Loan resolutions, which have ranged from $900 million to $2 billion (excluding the CWCapital sales) this year, totaled only $600 million in July. With fewer distressed loans removed from the delinquent loan pool, newly delinquent loans pushed the monthly total back up. Trepp currently counts $32.1 billion in CMBS loan delinquent, which is down from June's total.

“After so many months of steady declines in the delinquency rate, the slowdown in distressed loan liquidations and an uptick in newly delinquent loans put the brakes on the improvement in July,” says Joe McBride, research analyst at Trepp. “Whether the monthly decrease in loan liquidations is an outlier or a true shift to slower workout activity from special servicers remains to be seen but we expect the rate to continue downward.”

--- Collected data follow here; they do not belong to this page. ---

-- ==== Sys2Proof/Machine/Ports.lean ====
section
/-! DEFINITION. Ports (chapter 10): modes and groups, links, stamps, sentinels, the speed governor, low-power idle, ESMC
transmission, the module sideband, the management PHY. -/

namespace Sys2Proof.Machine

/-! ## Modes and groups (R227, R228, R236) -/

/-- The FEC settings a mode allows (R227). -/
def modeOk (speed fec : Nat) : Bool :=
  match speed with
  | 0 | 1 | 2 | 3 => fec == 0
  | 4 => fec ≤ 2
  | 5 => fec == 2
  | _ => false

/-- Nominal unit interval of a mode, ticks (R236). -/
def modeUi : Nat → Rat
  | 1 => 1
  | 2 => 2 / 5
  | 3 => 4 / 33
  | _ => 8 / 165

/-- Bits of a word of the parallel word clock (R236). -/
def modeWord : Nat → Nat
  | 1 | 2 => 20
  | 3 => 40
  | _ => 80

/-- The markers that the bit position is counted from (R236). -/
inductive Marker where
  | comma | syncHeader | codeword (bits : Nat) | codewordAndAlignment
deriving DecidableEq, Repr

def modeMarker : Nat → Nat → Marker
  | 1, _ | 2, _ => .comma
  | 4, 1 => .codeword 2112
  | 4, 2 => .codeword 5280
  | 5, _ => .codewordAndAlignment
  | _, _ => .syncHeader

/-- The period of PCS start positions, ticks (R244): an even code-group boundary, or a 66-bit block before FEC. -/
def startPeriod : Nat → Rat
  | 1 => 20
  | 2 | 3 => 8
  | 4 => 16 / 5
  | _ => 4 / 5

/-- Bits on the lane, and the most bits of FEC parity and markers that may fall before the end of the SFD (R244): 8 octets
coded in 8b/10b or in a 66-bit block, of which a transcoding keeps 64 and more and a group's lane carries a quarter; parity
and codeword or alignment markers as IEEE 802.3 lays them out (R19). -/
def sfdBits : Nat → Nat → Nat × Nat
  | 1, _ | 2, _ => (80, 80)
  | 4, 1 => (64, 66 + 32)
  | 4, 2 => (64, 66 + 140 + 257)
  | 5, _ => (16, 66 + 35 + 322)
  | _, _ => (66, 66)

/-- Line rate of a mode in octets per second. -/
def modeOctets : Nat → Nat
  | 1 => 125000000
  | 2 => 312500000
  | 3 => 1250000000
  | 4 => 3125000000
  | 5 => 12500000000
  | _ => 0

/-- Line time of octets in ticks, rounded up (R244). -/
def lineTicks (speed octets : Nat) : Nat :=
  if modeOctets speed = 0 then 0 else (octets * 1250000000 + modeOctets speed - 1) / modeOctets speed

/-- The port domain is awake. -/
def State.portsAwake (s : State) : Bool := s.awake 4

def portSource (n : Fin 64) : Nat := 0x0100 + n

/-- The lead port of a port's group of four. -/
def leadOf (n : Nat) : Nat := n / 4 * 4

/-- A port is a member of a 100GBASE-R group (R228). -/
def State.isMember (s : State) (n : Nat) : Bool := n % 4 ≠ 0 && s.nn (Obj.port_speed (leadOf n)) == 5

/-- Some port names this port as its calibration partner. -/
def State.namedPartner (s : State) (n : Nat) : Bool :=
  (List.range 64).any fun k => s.nn (Obj.cal_partner k) == n

/-- An enabled slot of kind 4 is bound to the port. -/
def State.slotOnPort (s : State) (n : Nat) : Bool := !(s.slotsOn [4] n).isEmpty

/-- The port configuration rules of R227 and R228 for a port. -/
def State.portOk (s : State) (n : Nat) : Bool :=
  let sp := s.nn (Obj.port_speed n)
  modeOk sp (s.nn (Obj.port_fec n)) &&
    (sp != 5 || (n % 4 == 0 && [n + 1, n + 2, n + 3].all fun m =>
      !s.slotOnPort m && !s.namedPartner m && s.nn (Obj.cal_partner m) == 255 && s.nn (Obj.port_speed m) != 5))

/-- The rules of a port's calibration partner (R241). -/
def State.partnerOk (t : State) (n : Fin 64) : Bool :=
  let p := t.nn (Obj.cal_partner n)
  p == 255 || (p != n.val && t.nn (Obj.cal_partner p) == n.val && t.nn (Obj.port_speed p) == t.nn (Obj.port_speed n)
    && t.nn (Obj.port_fec p) == t.nn (Obj.port_fec n) && !t.isMember n && !t.isMember p
    && !(t.flag (Obj.cal_apply n) && t.flag (Obj.cal_apply p)))

/-- Auto-negotiation runs on the port: Clause 73 on modes 3 to 5, Clause 37 on mode 1 (R229). -/
def State.negotiates (s : State) (n : Nat) : Bool :=
  s.flag (Obj.an_enable n) && [1, 3, 4, 5].contains (s.nn (Obj.port_speed n))

/-- The modes a port advertises (R229, R251). -/
def State.advertised (s : State) (n : Fin 64) : List Nat :=
  let ab := s.nn (Obj.an_abilities n)
  let top := s.nn (Obj.port_speed n)
  if top = 1 then [1]
  else [(1, 0), (3, 1), (4, 2), (5, 3)].filterMap fun (m, b) =>
    if bit ab b && m ≤ top && m ≤ (s.ports[n].govCap).getD 5 && (m ≠ 5 || n.val % 4 = 0) then some m else none

/-! ## Links (R229) and sentinels (R239) -/

/-- Change link_state: counted, and journalled 0x4001 when up, 0x4002 otherwise. -/
def State.setLink (s : State) (n : Fin 64) (v : Nat) (code : Nat) (data : Bytes) : State :=
  if s.nn (Obj.link_state n) = v then s
  else ((s.putN (Obj.link_state n) v).bump (Obj.link_change_count n)).log (portSource n) code data

/-- The key of a sentinel's state. -/
def sentinelKey (n : Fin 64) (tx : Bool) : Nat := if tx then Obj.tx_sentinel_state n else Obj.rx_sentinel_state n

/-- Change a sentinel's state (R239): code 0x4003; a return to ACQUIRING counts. -/
def State.setSentinel (s : State) (n : Fin 64) (tx : Bool) (v : Nat) : State :=
  let old := s.nn (sentinelKey n tx)
  if old = v then s
  else
    let s := (s.putN (sentinelKey n tx) v).log (portSource n) 0x4003 [if tx then 1 else 0, BitVec.ofNat 8 old, BitVec.ofNat 8 v]
    let u := s.ports[n]
    let s := if v ≠ 1 then s else s.setPort n (if tx then { u with txSince := s.stamp } else { u with rxSince := s.stamp })
    if old = 2 && v = 1 then (s.bump (Obj.relock_count n)).countP n 0x09 else s

/-- The port that holds a pair's exchange: the lower-numbered of the two; none when the port is in no pair (R241). -/
def State.calPairOf (s : State) (n : Fin 64) : Option (Fin 64 × Fin 64) :=
  let p := s.nn (Obj.cal_partner n)
  if h : p < 64 then
    if p = n.val || s.nn (Obj.cal_partner p) ≠ n.val then none
    else if n.val < p then some (n, ⟨p, h⟩) else some (⟨p, h⟩, n)
  else none

/-- Clear a pair's means and restart its window (R243); cal_correction holds. -/
def State.clearPair (s : State) (n : Fin 64) : State :=
  match s.calPairOf n with
  | none => s
  | some (a, b) =>
    let c := s.ports[a].cal
    let s := s.setPort a { s.ports[a] with cal := { seq := c.seq } }
    [a, b].foldl (fun (s : State) (m : Fin 64) =>
      ((s.putN (Obj.cal_state m) 1).putN (Obj.cal_offset m) 0).putN (Obj.cal_delay m) 0) s

/-- Leave low-power idle: its time counts in lpi_time, ms (R253). -/
def State.endLpi (s : State) (n : Fin 64) : State :=
  match s.ports[n].lpi with
  | none => s
  | some t =>
    let d := s.now - t + s.ports[n].lpiRest
    (s.setPort n { s.ports[n] with lpi := none, lpiRest := d % 1250000 }).bump (Obj.lpi_time n) (d / 1250000)

/-- Both sentinels are LOCKED. -/
def State.sentinelsLocked (s : State) (n : Nat) : Bool :=
  s.nn (Obj.rx_sentinel_state n) == 2 && s.nn (Obj.tx_sentinel_state n) == 2

/-- Take the link down (R229): sentinels to OFF, frames waiting or fixed are lost and counted in tx_aborted (R244), the
pair's means clear, slots on the port are checked. `v` is the state it goes to. -/
def State.portDown (s : State) (n : Fin 64) (v cause : Nat) : State :=
  let s := s.setLink n v 0x4002 [BitVec.ofNat 8 cause]
  let s := (s.setSentinel n false 0).setSentinel n true 0
  let s := s.dropEgress n (fun _ => true) (Obj.tx_aborted n)
  let s := s.bump (Obj.tx_aborted n) s.ports[n].fixed.length
  let s := s.endLpi n
  let frozen := if v = 4 then some (s.ports[n].frozen.getD s.now) else none
  let s := s.setPort n { s.ports[n] with fixed := [], lineFree := 0, eee := false, frozen }
  let s := (((s.putN (Obj.speed_resolved n) 0).putN (Obj.fec_resolved n) 0).clearPair n).ptpLink n
  (s.slotsOn [4] n).foldl (fun (s : State) i => s.evalSlot i) s

/-- The link state of a port that is not up: member, disabled, negotiating or down (R228, R229); ports 8-63 wait for
step 10 (R71). -/
def State.restState (s : State) (n : Fin 64) : Nat :=
  if s.isMember n then 4
  else if !s.flag (Obj.port_enable n) || s.nn (Obj.port_speed n) = 0 || (8 ≤ n.val && s.sys.step < 10) then 0
  else if s.negotiates n && !(bit s.side.absent n) then 2
  else 1

/-- Bring a port's link state in line with its configuration and module: used where an enable, a membership or a module
input changes. -/
def State.refreshPort (s : State) (n : Fin 64) (cause : Nat) : State :=
  let v := s.restState n
  let modLoss := bit s.side.loss n && s.flag (Obj.los_action n)
  if s.linkUp n && !(v = 4 || v = 0 || bit s.side.absent n || modLoss) then s
  else s.portDown n v (if v = 4 || v = 0 then 3 else if bit s.side.absent n then 2 else if modLoss then 1 else cause)

/-- A committed change of port_speed or port_fec (R229, R252): the link goes down, a new link starts; the group follows
the lead port (R228). -/
def State.newPortMode (s : State) (n : Fin 64) : State :=
  let s := s.setPort n { s.ports[n] with newLink := true, govCap := none }
  let s := if s.isMember n then s else (s.putN (Obj.speed_change_state n) 1).portDown n (s.restState n) 4
  if n.val % 4 = 0 then
    (List.finRange 64).foldl (fun (s : State) (m : Fin 64) =>
      if m ≠ n && leadOf m = n.val && (s.isMember m || s.nn (Obj.link_state m) = 4) then s.refreshPort m 4 else s) s
  else s

/-- A link after a speed change: earlier delay measurements on the port are discarded (R252). -/
def PtpPort.forgetDelays (x : PtpPort) : PtpPort :=
  { x with pdelayGood := 0, linkDelay := 0, delayKnown := false, relearn := true, pd1 := none, pd24 := none, pdPrev := none, sync := none,
           dl3 := none, t2t1 := none }

/-- Discard the delay measurements of every PTP instance on a port. -/
def State.forgetDelays (s : State) (n : Fin 64) : State :=
  let s : State := { s with prot := { s.prot with insts := s.prot.insts.map fun x =>
    { x with ports := x.ports.map fun p => if p.1 = n.val then (p.1, p.2.forgetDelays) else p } } }
  (List.range 4).foldl (fun (s : State) i =>
    if s.flag (Obj.inst_enable i) && s.nn (Obj.receiver_port i) = n.val then s.putN (Obj.mean_path_delay i) 0 else s) s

Seriously delinquent loans, which are counted as those 60-plus days delinquent, in foreclosure, REO, or non-performing balloons, have also been on a steady decline. This improvement stalled in July, as the rate decreased by only four basis points on this basis.

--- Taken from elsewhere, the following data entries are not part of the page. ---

/-- ALIGN_CONTINUOUS_UPDATE (R170): a later block's correction in (−P/2, P/2] is slewed in. -/
def execAlignContinuousUpdate (output : Fin 20) (s : State) : Host.Outcome State Fault Refusal :=
  let g := s.outs[output]
  let p := s.gridPeriod output g.fn
  if !s.blockFull output || s.n (Obj.align_mode output) ≠ 2 || g.align.first || p ≤ 0 then .next s
  else
    let r := psMod (s.blockMean output) p
    let q := p / unitsPerPs
    let c : Rat := if q / 2 < r then r - q else r
    let c := rneRat c
    let s := s.putN (Obj.align_correction output) (psMod ((s.n (Obj.align_correction output) + c : Int) : Rat) p)
    let s := s.setOut output { g with slew := g.slew + c * unitsPerPs, align := { on := true, first := false, since := s.now } }
    .next ((s.putN (Obj.align_status output) 2).log (outSource output) 0x2406 (be 8 c ++ be 1 2))

/-- The time limit of a block in elapsed ticks (R169). -/
def State.alignLimit (s : State) (n : Fin 20) : Nat :=
  let src := s.nn (Obj.align_source n)
  let k := 2 * s.nn (Obj.align_count n)
  if src < 9 then
    let f := max 1 (s.nn (Obj.refin_frequency (src - 1)))
    max (ticksS 2) (k * refinPeriodNum f / (f * 256))
  else
    match s.outs[n].align.stamps with
    | (_, a) :: (_, b) :: _ => max (ticksS 2) (k * (b - a) / 256)
    | _ => ticksS 2

/-- ALIGN_TIMEOUT (R169, R170). -/
def execAlignTimeout (output : Fin 20) (s : State) : Host.Outcome State Fault Refusal :=
  let g := s.outs[output]
  if !g.align.on || s.blockFull output || s.now < g.align.since + s.alignLimit output then .next s
  else if s.n (Obj.align_mode output) = 2 ∧ !g.align.first then
    let s := s.setOut output { g with align := { g.align with diffs := [], stamps := [], since := s.now } }
    .next (s.putN (Obj.align_status output) 3)
  else
    let s := s.setOut output { g with align := {} }
    let s := (s.putN (Obj.align_status output) 3).putB (Obj.align_trigger output) false
    .next (s.log (outSource output) 0x2407 (be 1 (s.n (Obj.align_source output))))

/-! ## Time-of-day outputs (R171, R172) -/

/-- TODOUT_FRAME (R171, R172): todout_delay after the labelled edge; none while the output is held or in condition 0. -/
def execTodoutFrame (todout : Fin 4) (s : State) : Host.Outcome State Fault Refusal :=
  let x := s.tods[todout]
  let o := s.nn (Obj.todout_output todout)
  match x.edge with
  | none => .next s
  | some (stamp, t) =>
    if s.stamp < stamp + s.nn (Obj.todout_delay todout) * 320000000 then .next s
    else
      let st := s.n (Obj.out_state o)
      if s.n Obj.timing_condition = 0 ∨ !(st == 2 || st == 4) then .next (s.setTod todout { x with edge := none })
      else
        let frame := if s.n (Obj.todout_format todout) = 0 then s.rafFrame x.seq t else s.zda t
        let s := s.setTod todout { edge := none, seq := (x.seq + 1) % 65536, sent := frame,
                                   sentFrom := some (stamp + s.nn (Obj.todout_delay todout) * 320000000),
                                   sentBaud := s.nn (Obj.todout_baud todout) }
        .next (s.bump (Obj.todout_sent todout))

/-! ## Pin levels (R153, R163, R171, R176) -/

/-- The raw stamp of a transition at the pin: the edge's less the pad delay compensated (R153). -/
def State.pinStamp (s : State) (n : Fin 20) (t : Rat) : Nat := stampLess (s.edgeStamp n t) s.outs[n].padComp

/-- The output marks its next edge: it runs, or only its start pulse's time is awaited (R161). -/
def State.marks (s : State) (n : Fin 20) : Bool :=
  let st := s.n (Obj.out_state n)
  st == 2 || st == 4 || (s.outs[n].fn == 7 && st == 1 && s.holdCause n == some 2)

/-- The transitions to come of the next grid instant, whose first precedes it at the pin by the pad delay (R153). -/
def State.nextWave (s : State) (n : Fin 20) : List (Rat × Bool) :=
  match s.outs[n].next with
  | some t => if s.marks n then s.waveAt n s.outs[n].fn t (s.frameAt n s.outs[n].fn t) else []
  | none => []

/-- The level of a running generator at a raw stamp: active or not. -/
def State.waveLevel (s : State) (n : Fin 20) (stamp : Nat) : Bool :=
  let g := s.outs[n]
  if g.loop = 1 then
    let at' : Rat := stamp + (g.padComp * 8 : Rat) / 25
    decide (at' < g.activeUntil) || (match g.nextRaw with | some r => decide (r ≤ at') | none => false)
  else (g.wave ++ s.nextWave n).foldl (fun lvl p => if s.pinStamp n p.1 ≤ stamp then p.2 else lvl) false

/-- The configuration set has been applied since the last cold reset or power-on, and the time domain runs: before, no
output pin is driven (R176). -/
def State.pinsLive (s : State) : Bool :=
  s.awake 2 && 6 ≤ s.sys.step && s.sys.scope != some 1 && s.sys.scope != some 2 && s.mode.cur != .cellar

/-- How an output's pin is driven now (R163, R167, R176): off, or not yet released since the cold reset; held at its inactive
level; or following the generator. -/
def State.outPin (s : State) (n : Fin 20) : PinDrive :=
  let g := s.outs[n]
  let st := s.n (Obj.out_state n)
  let low := s.flag (Obj.out_polarity n)
  let level := s.waveLevel n s.stamp
  if !s.pinsLive || g.fn = 0 || st = 0 || (16 ≤ n.val && s.n (Obj.dout_level n) = 0) || !(g.released || level) then .undriven
  else if s.marks n then .driven (level != low)
  else .driven low

/-- A UART line at a bit number since its first start bit: 8 data bits, least significant first, no parity, 1 stop bit. -/
def uartLevel (b : Bytes) (k : Nat) : Bool :=
  if 10 * b.length ≤ k then true
  else if k % 10 = 0 then false
  else if k % 10 = 9 then true
  else bit (b.getD (k / 10) 0).toNat (k % 10 - 1)

/-- How a time-of-day output's pin is driven now (R171, R176): high while no frame is sent. -/
def State.todPin (s : State) (k : Fin 4) : PinDrive :=
  let x := s.tods[k]
  if !s.pinsLive then .undriven
  else
    match x.sentFrom with
    | some t => .driven (uartLevel x.sent ((s.stamp - t) * x.sentBaud / stampS))
    | none => .driven true

end Sys2Proof.Machine
end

Analysis by Property Sector

When broken out by major property type, lodging loans surpassed retail as the best performer. The delinquency rate for lodging loans fell to 5.19 percent in July and retail increased to 5.53 percent.

The July delinquency rate for industrial had the largest dip from June — 50 basis points. Industrial’s delinquency rate is now at 7.89 percent.

Like retail, the office sector’s delinquency rate also increased from June, rising to 6.52 percent.

While all five property types have fallen into the single digits for their respective delinquency rates, multifamily loans remain the worst performing property type, with a rate of 9.24 percent.